The pool consist of two HDDs (WD Red 3 TB, 5200 RPM?, max transfer rate 147 MB/s & Verbatim (Toshiba) 3 TB, 7200 RPM) in raidz1-0
configuration. It has 2.25 TB of data, duplicated to two disks so the total amount is 4.5 TB. When I created the pool I did not specify an ashift
value.
zpool status
shows that "scan: scrub repaired 0 in 32h43m with 0 errors on Sun Jan 3 13:58:54 2021". This means that the scan speed was only 4.5e6 / (32.717 * 60 * 60) = 38.2 MB / s
. I'd expect at least 2 x 100 or up-to 2 x 200 MB/s, although the WD disk is somewhat slower than the other.
SMART-data of the disks shows that everything is healthy.

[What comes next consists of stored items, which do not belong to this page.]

/-- A steward's state. -/
def State.sector (s : State) (i : Nat) : SectorPwr := mget {} s.sectors i
/-- The state with a steward's state replaced. -/
def State.setSector (s : State) (i : Nat) (x : SectorPwr) : State := { s with sectors := mset {} s.sectors i x }
/-- A steward's node (R23). -/
def stewardNode (i : Nat) : Nat := 0x24C0 + i
/-- A steward is in service. -/
def State.stewardGood (s : State) (i : Nat) : Bool := s.floorNow (oFloorOffgridState i) != 4

/-- A hub's word into a mailbox (R180): ACCEPTED where that is empty; else BUSY counts, and the word waits for the backoff. -/
def State.writeMail (s : State) (node mbox word : Nat) : State :=
  let k := mboxKey node mbox
  if (mlook s.mboxes k).isNone then { s with mboxes := mins s.mboxes k (BitVec.ofNat 64 word) }
  else
    let b : Backoff := ⟨node, hubNode s.actingHub, mbox, word, s.clk + s.odGet oFabricPanelBusyBackoffNs⟩
    { s.bump oFabricPanelMailboxBusy with backoffs := s.backoffs ++ [b] }
/-- A hub's word in a steward's mailbox, behind those that still wait for it, and the doorbell of its meaning (R180, R362). -/
def State.mail (s : State) (i mbox word bit : Nat) : State :=
  let b : Backoff := ⟨stewardNode i, hubNode s.actingHub, mbox, word, s.clk + s.odGet oFabricPanelBusyBackoffNs⟩
  (if s.backoffs.any (fun q => q.dest == b.dest && q.mbox == mbox) then { s with backoffs := s.backoffs ++ [b] }
    else s.writeMail (stewardNode i) mbox word).ring (stewardNode i) bit
/-- Words answered BUSY are written again, each once its backoff has passed and in order for each mailbox (R180). -/
def State.retryMail (s : State) : State :=
  let l := s.backoffs
  l.foldl (fun (s : State) b =>
    if s.clk < b.readyAt ∨ s.backoffs.any (fun q => q.dest == b.dest && q.mbox == b.mbox) then { s with backoffs := s.backoffs ++ [b] }
    else s.writeMail b.dest b.mbox b.word) { s with backoffs := [] }
/-- Bits of a word set or cleared. -/
def putBit (w n : Nat) (b : Bool) : Nat := if b then setBit w n else clrBit w n

-- ------------------------------------------------------------------ powering a sector up (R343, R432)

/-- The order in which sectors power up (R432). -/
def sectorOrder : List Nat := [5, 6, 9, 10, 1, 2, 4, 7, 8, 11, 13, 14, 0, 3, 12, 15]

/-- A sector is up or will not come up. -/
def State.sectorSettled (s : State) (i : Nat) : Bool := decide ((s.sector i).upStep ≥ 5) || s.odGet (oPowerSectorLatched i) == 1

/-- It is a sector's turn to power up: every one before it in the order has settled. -/
def State.sectorTurn (s : State) (i : Nat) : Bool := (sectorOrder.takeWhile (· != i)).all s.sectorSettled

/-- The rail that a step brings up: its bit in rails_ok. Step 1 closes the input switch. -/
def stepRail (step : Nat) : Nat := [4, 4, 2, 1, 0, 3].getD step 4

/-- Every tile of a sector in deep idle, with its state as after tile reset (R343 step 4). -/
def State.idleSector (s : State) (i : Nat) : State :=
  ((sectorDies i).map (fun g => (List.range 64).map (fun t => g * 64 + t))).flatten.foldl
    (fun s k => s.setTile k { s.tile k with idle := true }) s

/-- SECTOR_POWER_UP (R343): the rails of the step under way have settled, and the steward takes the next; `phases` is
how many phases work. -/
def execSectorPowerUp (dt : Nat) (sec : Fin 16) (phases : Nat) (s : State) : Host.Outcome State Fault Refusal :=
  let s := s.tick dt
  let i := sec.val
  let x := s.sector i
  .next (if s.odGet oDeviceStateState ≠ 2 ∨ s.odGet oBootProgressStep ≠ 4 ∨ s.sectorSettled i ∨ !s.sectorTurn i then s
    else
      let n := x.upStep + 1
      let s1 := (s.setSector i { x with upStep := n }).odSet (oPowerSectorRailsOk i) (setBit (s.odGet (oPowerSectorRailsOk i)) (stepRail n))
      let s2 := if n = 1 then s1.odSet (oPowerSectorPhasesGood i) (min phases 180) else s1
      if n = 4 then s2.idleSector i else s2)

/-- A sector latched off (R355, R432): rails gone, its input switch open. -/
def State.latchSector (s : State) (i : Nat) : State :=
  ((s.setSector i {}).odSet (oPowerSectorLatched i) 1).odSet (oPowerSectorRailsOk i) (s.odGet (oPowerSectorRailsOk i) / 16 % 2 * 16)

/-- RAIL_SETTLE_TIMEOUT (R343, R432): the sector is latched off, its sites FAILED with cause 0x0006. -/
def execRailSettleTimeout (dt : Nat) (sec : Fin 16) (s : State) : Host.Outcome State Fault Refusal :=
  let s := s.tick dt
  let i := sec.val
  .next (if s.odGet oDeviceStateState ≠ 2 ∨ s.odGet oBootProgressStep ≠ 4 ∨ s.sectorSettled i ∨ !s.sectorTurn i then s
    else
      let sites := (List.range 16).map (fun k => i * 16 + k)
      (sites.filter (fun g => siteKind g < 2)).foldl (fun (s : State) g =>
        if s.floorNow (oFloorSiteState g) = 3 then s
        else (s.stageFloor (oFloorSiteState g) 4).stageFloor (oFloorSiteCause g) 6) (s.latchSector i))

-- ------------------------------------------------------------------ set points (R344)

/-- Where a set point stands after a time on its ramp, in ns: 1 mV nearer its target each µs (R344). -/
def rampValue (old target ns : Nat) : Nat := if old ≤ target then min target (old + ns / 1000) else max target (old - ns / 1000)

/-- The supply of a domain now, where a ramp may be under way (R344). -/
def State.supplyNow (s : State) (a : Nat) : Nat :=
  match mlook s.ramps a with
  | some (target, old, t) => rampValue old target (s.clk - t)
  | none => s.odGet a

/-- A ramp to a new set point begins; a ramp under way goes on from where it stands. -/
def State.startRamp (s : State) (a target : Nat) : State := { s with ramps := mins s.ramps a (target, s.supplyNow a, s.clk) }

/-- A set point's range: VDDL 550 to 850 mV, VDDM 700 to 800 mV (R342). -/
def setpointOk (domain mv : Nat) : Bool :=
  if domain = 0 then decide (550 ≤ mv ∧ mv ≤ 850) else decide (700 ≤ mv ∧ mv ≤ 800)

/-- The object of a domain's set point: 0 VDDL, 1 VDDM. -/
def setpointObj (domain sec : Nat) : Nat := if domain = 0 then oPowerSectorVddlMv sec else oPowerSectorVddmMv sec

/-- A write of a set point: none is BAD_VALUE (R344). -/
def State.setpointWrite (s : State) (sec domain mv : Nat) : Option State :=
  if setpointOk domain mv then some (({ s.startRamp (setpointObj domain sec) mv with storeDirty := true } : State).mail sec 2 (domain * 65536 + mv) 8) else none

/-- SETPOINT_WRITE (R344). -/
def execSetpointWrite (dt : Nat) (sec : Fin 16) (domain : Fin 2) (mv : Nat) (s : State) : Host.Outcome State Fault Refusal :=
  .next (((s.tick dt).setpointWrite sec.val domain.val mv).getD (s.tick dt))

/-- How long a ramp takes, in ns: at most 10 mV per 10 µs (R344). -/
def rampNs (old target : Nat) : Nat := 1000 * (max old target - min old target)

/-- SETPOINT_REACHED (R344): a ramp that has had its time ends, and the set point is published. -/
def execSetpointReached (dt : Nat) (sec : Fin 16) (domain : Fin 2) (s : State) : Host.Outcome State Fault Refusal :=
  let s := s.tick dt
  let a := setpointObj domain.val sec.val
  .next (match mlook s.ramps a with
    | some (target, old, t) => if t + rampNs old target ≤ s.clk then ({ s with ramps := mdel s.ramps a } : State).odSet a target else s
    | none => s)

-- ------------------------------------------------------------------ bricks and caps (R345, R349, R350, R476)

/-- Bricks that work. -/
def State.bricks (s : State) : Nat := ((List.range 13).filter (fun b => s.odGet (oPowerBrickState b) == 1)).length

/-- The effective cap in W (R345). -/
def State.effectiveCap (s : State) : Nat := min (min (s.odGet oPowerPanelCapW) (s.odGet oPowerPanelHardLimitW)) (2700 * s.bricks)

/-- A power event (R345, R349, R355). -/
def State.powerEvent (s : State) (kind which : Nat) : State :=
  s.publish24 oPowerPanelEvent ([kind, which, 0, 0] ++ toLE 4 s.effectiveCap)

They have 6.5 - 7 years of power-on time but the start-stop count is only about 200.
So the main question: What might explain the poor read performance?
Oddly zdb
showed that the pool uses the path /dev/disk/by-id/ata-WDC_WD30EFRX-xyz-part1
rather than /dev/disk/by-id/ata-WDC_WD30EFRX-xyz
. fdisk -l /dev/disk/by-id/ata-WDC_WD30EFRX-xyz
mentions that "Partition 1 does not start on physical sector boundary", but I read that it should only hurt write performance. I might try fixing this by removing the device and adding it back with the proper full-disk path, since the data is duplicated (and backed up).
The pool has 7.1 million files. I tested running sha1sum
on a 14276 MB file after clearing caches via /proc/sys/vm/drop_caches
, it took 2 min 41 s putting the read speed at 88.5 MB/s.
dd bs=1M count=4096 if=/dev/disk/by-id/ata-WDC_WD30EFRX-xyz of=/dev/null
reported a speed of 144 MB/s, using it on ata-WDC_WD30EFRX-xyz-part1
reported 134 MB/s and ata-TOSHIBA_DT01ACA300_xyz
reported 195 MB/s.
My NAS runs quite old software versions:
$ modinfo zfs
filename: /lib/modules/3.11.0-26-generic/updates/dkms/zfs.ko
version: 0.6.5.4-1~precise
license: CDDL
author: OpenZFS on Linux
description: ZFS
srcversion: 5FC0B558D497732F17F4202
depends: spl,znvpair,zcommon,zunicode,zavl
vermagic: 3.11.0-26-generic SMP mod_unload modversions
It has 24 GB of RAM, 8 GB of which is reserved for a JVM but the rest is free to be used. Although not that much of it seems to be free:
$ free -m
total used free shared buffers cached
Mem: 23799 21817 1982 0 273 1159
-/+ buffers/cache: 20384 3415
Swap: 7874 57 7817
Edit 1:
I did some tests with bonnie++
, using a single 4 GB file on the RAIDZ: write 75.9 MB/s, rewrite 42.2 MB/s and read 199.0 MB/s. I assume I did the conversion correctly from the "kilo-characters / second".
Ah, just now I realized that the parallel scrub takes as long as the slowest 5400 RPM disk, it doesn't matter that the 7200 RMP was (possibly) scrubbed faster.
Edit 2:
I reduced the number of files in the pool from 7.1 million to 4.5 million (-36.6%) and the scrub time was dropped from 32.72 hours to 16.40 hours (-49.9%). The amount of data is the same since I just put those small files into a low-compressed ZIP.
I also increased the recordsize
from 128k to 512k, no clue if this made a difference in this case. Other pre-existing data was not touched so they retain the original recordsize
. Oh and /sys/module/zfs/parameters/zfs_scan_idle
was set to 2
.